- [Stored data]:
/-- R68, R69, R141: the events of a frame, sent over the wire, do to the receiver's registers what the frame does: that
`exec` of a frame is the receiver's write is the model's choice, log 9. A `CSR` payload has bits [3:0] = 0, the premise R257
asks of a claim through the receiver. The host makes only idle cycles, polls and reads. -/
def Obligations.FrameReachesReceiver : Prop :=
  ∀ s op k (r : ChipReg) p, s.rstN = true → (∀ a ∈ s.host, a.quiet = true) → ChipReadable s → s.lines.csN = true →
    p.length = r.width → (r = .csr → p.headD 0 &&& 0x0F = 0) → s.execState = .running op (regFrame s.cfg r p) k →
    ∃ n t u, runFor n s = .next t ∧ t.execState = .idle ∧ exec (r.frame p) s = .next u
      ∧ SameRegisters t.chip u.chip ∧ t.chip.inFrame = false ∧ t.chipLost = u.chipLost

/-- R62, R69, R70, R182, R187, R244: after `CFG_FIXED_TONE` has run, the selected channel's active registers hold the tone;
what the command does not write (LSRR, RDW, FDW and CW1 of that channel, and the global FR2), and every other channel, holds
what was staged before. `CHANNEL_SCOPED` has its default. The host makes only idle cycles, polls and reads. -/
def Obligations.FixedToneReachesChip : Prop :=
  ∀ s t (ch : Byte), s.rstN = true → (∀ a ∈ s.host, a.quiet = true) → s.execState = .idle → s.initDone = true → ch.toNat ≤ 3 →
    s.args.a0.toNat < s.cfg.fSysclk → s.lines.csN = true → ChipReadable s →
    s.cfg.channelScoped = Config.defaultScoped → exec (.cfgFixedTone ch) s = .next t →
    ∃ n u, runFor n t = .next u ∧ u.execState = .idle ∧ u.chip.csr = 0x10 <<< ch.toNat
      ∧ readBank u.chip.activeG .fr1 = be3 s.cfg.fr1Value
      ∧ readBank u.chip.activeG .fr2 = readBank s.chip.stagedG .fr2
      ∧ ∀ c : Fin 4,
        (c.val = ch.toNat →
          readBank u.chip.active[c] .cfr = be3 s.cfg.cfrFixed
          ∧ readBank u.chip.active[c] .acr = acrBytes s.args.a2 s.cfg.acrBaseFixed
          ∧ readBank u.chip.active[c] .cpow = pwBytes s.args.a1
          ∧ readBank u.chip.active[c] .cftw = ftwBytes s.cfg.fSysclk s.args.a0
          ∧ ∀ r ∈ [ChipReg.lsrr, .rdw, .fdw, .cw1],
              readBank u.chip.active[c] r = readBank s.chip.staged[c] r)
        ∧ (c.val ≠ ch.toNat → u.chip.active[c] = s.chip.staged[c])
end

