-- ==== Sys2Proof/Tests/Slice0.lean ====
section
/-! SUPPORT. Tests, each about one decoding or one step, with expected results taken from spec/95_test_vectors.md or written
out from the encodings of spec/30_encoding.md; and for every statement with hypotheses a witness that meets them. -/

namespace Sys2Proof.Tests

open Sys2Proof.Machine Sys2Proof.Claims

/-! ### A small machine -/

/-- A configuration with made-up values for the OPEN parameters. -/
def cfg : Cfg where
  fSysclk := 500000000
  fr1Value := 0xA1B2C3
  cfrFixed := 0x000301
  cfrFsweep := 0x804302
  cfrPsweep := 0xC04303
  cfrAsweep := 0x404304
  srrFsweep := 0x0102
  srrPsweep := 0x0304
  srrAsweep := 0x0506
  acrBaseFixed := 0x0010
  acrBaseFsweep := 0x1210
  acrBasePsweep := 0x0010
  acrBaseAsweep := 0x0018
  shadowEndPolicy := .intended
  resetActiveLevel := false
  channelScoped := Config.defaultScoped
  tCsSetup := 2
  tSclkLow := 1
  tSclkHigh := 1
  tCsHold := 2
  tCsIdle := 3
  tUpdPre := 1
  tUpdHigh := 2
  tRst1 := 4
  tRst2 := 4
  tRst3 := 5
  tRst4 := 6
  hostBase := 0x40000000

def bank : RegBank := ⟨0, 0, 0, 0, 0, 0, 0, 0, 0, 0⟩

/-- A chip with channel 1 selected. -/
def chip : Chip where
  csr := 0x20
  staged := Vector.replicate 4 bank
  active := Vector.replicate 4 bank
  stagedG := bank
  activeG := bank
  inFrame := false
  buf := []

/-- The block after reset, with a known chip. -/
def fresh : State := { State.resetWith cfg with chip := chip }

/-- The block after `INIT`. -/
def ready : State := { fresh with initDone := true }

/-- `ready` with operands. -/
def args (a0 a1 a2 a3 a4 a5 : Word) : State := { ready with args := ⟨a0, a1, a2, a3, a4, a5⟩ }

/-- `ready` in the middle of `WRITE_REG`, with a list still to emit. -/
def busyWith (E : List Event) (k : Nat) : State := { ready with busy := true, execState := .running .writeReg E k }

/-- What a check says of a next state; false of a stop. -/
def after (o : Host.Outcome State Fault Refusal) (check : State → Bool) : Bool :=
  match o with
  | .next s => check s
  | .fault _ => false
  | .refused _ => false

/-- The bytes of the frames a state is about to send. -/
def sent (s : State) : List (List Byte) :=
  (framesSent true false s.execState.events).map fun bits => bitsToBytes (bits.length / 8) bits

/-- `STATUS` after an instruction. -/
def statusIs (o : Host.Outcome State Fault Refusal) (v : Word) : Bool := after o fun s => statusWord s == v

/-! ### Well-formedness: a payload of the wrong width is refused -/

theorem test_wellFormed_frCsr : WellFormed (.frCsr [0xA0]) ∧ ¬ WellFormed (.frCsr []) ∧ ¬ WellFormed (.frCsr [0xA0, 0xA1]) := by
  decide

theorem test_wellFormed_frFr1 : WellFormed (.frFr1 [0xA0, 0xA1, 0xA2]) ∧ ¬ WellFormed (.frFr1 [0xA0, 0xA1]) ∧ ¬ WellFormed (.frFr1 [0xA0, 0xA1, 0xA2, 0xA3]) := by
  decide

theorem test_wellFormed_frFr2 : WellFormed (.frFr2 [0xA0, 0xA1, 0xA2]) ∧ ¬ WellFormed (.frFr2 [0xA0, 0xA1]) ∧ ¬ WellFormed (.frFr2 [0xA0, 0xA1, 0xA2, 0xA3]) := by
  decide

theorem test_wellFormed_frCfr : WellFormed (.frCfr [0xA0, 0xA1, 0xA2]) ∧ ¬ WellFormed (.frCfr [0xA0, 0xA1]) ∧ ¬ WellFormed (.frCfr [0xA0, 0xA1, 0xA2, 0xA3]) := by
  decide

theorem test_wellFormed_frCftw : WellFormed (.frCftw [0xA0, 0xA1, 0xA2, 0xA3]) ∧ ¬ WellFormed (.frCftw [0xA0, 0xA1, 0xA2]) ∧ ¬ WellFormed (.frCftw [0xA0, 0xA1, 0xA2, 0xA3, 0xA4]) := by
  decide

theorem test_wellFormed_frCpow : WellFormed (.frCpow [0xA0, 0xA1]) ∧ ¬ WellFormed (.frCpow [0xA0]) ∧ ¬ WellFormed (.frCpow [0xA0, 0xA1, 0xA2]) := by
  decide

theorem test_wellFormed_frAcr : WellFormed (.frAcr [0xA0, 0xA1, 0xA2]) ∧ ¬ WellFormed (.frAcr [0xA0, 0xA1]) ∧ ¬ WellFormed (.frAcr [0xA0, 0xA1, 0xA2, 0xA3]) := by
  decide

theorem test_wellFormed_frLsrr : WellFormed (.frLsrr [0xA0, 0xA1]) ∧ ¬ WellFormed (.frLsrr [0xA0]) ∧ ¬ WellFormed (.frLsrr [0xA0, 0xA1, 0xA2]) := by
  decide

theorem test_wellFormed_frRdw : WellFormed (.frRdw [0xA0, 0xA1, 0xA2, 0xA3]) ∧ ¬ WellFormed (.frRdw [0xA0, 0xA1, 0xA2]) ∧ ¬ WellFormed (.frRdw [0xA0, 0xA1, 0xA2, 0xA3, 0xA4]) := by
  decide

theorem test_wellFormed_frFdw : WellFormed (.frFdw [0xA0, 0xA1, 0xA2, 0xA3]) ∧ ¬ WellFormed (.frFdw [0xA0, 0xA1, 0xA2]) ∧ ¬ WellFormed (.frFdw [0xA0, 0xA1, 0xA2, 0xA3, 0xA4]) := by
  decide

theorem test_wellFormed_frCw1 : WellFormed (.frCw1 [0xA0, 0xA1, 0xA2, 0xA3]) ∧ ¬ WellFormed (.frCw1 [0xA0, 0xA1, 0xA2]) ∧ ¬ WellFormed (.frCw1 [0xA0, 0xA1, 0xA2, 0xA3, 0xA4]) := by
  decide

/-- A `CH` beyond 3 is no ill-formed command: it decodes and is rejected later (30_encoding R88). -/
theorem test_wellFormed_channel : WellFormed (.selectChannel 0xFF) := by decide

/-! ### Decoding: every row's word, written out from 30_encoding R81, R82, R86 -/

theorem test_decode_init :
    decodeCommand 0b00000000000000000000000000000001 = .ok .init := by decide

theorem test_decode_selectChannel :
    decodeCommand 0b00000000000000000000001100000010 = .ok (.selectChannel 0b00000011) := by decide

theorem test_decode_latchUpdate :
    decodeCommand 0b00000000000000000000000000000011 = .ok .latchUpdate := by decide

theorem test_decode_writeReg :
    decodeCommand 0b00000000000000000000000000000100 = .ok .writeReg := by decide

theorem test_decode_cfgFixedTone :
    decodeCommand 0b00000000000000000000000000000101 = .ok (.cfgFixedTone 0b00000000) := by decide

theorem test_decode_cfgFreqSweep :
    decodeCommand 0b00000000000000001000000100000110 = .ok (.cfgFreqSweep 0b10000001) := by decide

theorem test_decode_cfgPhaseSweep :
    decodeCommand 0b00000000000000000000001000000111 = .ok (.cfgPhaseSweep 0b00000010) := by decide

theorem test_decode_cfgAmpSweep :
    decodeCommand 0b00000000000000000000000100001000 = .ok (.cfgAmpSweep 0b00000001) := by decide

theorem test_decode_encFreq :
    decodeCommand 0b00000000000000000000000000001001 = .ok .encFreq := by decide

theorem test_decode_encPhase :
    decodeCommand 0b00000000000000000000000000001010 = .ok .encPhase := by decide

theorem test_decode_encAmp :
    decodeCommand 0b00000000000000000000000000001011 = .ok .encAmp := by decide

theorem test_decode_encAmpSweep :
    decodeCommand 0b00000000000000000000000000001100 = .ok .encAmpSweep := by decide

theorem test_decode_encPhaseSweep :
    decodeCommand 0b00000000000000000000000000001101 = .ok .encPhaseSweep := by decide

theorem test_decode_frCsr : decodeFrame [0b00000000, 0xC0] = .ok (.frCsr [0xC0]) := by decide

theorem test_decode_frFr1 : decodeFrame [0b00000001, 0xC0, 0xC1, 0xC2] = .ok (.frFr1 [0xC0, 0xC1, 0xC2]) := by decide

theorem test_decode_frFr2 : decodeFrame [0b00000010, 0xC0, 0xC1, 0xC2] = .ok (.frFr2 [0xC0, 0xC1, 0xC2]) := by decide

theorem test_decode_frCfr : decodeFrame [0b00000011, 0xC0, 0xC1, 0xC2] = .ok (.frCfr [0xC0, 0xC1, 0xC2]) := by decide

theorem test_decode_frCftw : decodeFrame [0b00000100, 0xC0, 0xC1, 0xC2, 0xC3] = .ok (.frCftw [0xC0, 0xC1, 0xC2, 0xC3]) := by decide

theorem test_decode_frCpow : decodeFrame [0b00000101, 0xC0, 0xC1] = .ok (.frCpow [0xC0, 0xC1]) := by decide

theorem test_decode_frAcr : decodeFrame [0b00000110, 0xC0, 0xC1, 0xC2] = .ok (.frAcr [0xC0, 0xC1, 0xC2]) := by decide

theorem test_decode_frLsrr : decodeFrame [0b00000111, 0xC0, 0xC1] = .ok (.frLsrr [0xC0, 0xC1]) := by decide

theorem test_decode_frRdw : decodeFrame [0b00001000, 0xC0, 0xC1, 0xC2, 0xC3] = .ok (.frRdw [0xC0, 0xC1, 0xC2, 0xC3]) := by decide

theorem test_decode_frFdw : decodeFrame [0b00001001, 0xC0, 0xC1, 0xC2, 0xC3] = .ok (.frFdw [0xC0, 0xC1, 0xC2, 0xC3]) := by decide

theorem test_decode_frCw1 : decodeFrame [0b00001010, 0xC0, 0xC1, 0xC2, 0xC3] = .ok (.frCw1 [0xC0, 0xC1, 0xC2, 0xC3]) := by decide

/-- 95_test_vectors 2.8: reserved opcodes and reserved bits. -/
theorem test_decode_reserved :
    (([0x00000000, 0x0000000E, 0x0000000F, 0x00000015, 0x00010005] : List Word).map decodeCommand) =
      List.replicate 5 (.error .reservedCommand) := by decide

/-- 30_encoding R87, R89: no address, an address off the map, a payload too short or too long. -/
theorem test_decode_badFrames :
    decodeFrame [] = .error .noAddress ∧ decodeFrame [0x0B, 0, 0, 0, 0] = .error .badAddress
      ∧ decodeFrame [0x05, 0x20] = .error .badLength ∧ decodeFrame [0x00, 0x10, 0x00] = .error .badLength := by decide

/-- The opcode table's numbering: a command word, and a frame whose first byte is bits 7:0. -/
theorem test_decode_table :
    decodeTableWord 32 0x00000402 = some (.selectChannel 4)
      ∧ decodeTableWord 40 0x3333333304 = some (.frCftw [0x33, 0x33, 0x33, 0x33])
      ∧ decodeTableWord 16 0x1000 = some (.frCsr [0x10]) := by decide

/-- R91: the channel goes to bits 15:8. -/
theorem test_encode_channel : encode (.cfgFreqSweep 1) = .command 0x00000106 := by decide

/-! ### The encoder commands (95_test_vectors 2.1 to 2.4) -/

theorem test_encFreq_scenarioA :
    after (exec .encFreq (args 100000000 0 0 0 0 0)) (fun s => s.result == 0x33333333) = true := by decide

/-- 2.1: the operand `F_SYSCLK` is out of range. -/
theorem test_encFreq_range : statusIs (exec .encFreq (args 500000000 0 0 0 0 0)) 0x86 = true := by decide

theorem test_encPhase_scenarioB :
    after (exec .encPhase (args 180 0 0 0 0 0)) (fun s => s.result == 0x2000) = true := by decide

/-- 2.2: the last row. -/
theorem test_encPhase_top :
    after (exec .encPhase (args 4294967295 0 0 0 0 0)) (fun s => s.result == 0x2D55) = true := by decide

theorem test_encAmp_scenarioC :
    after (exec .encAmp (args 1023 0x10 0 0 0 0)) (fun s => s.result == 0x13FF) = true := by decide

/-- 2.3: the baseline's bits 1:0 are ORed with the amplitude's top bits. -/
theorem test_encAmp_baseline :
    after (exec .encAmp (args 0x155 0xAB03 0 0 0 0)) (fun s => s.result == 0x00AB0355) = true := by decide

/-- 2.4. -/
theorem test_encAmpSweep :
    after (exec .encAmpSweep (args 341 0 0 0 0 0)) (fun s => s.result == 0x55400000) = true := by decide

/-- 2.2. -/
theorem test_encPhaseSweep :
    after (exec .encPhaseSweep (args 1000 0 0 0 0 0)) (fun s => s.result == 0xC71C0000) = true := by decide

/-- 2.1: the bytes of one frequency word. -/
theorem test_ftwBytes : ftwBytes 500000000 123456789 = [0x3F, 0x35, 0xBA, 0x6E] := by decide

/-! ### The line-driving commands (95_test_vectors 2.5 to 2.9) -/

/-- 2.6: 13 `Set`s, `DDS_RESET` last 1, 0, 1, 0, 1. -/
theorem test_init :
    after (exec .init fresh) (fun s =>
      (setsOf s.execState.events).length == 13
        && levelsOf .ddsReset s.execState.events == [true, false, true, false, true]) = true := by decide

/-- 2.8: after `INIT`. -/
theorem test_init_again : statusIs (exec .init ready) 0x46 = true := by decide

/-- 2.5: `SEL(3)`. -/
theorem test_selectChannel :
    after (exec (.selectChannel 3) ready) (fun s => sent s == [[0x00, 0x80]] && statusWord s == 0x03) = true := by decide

- [Task directions]:
One inclusive range is required: first line of the data through the line containing "def Obligations.FrameReachesReceiver : Prop". Set it down exactly and output nothing else.

- [Completed task]:
/-- R68, R69, R141: the events of a frame, sent over the wire, do to the receiver's registers what the frame does: that
`exec` of a frame is the receiver's write is the model's choice, log 9. A `CSR` payload has bits [3:0] = 0, the premise R257
asks of a claim through the receiver. The host makes only idle cycles, polls and reads. -/
def Obligations.FrameReachesReceiver : Prop :=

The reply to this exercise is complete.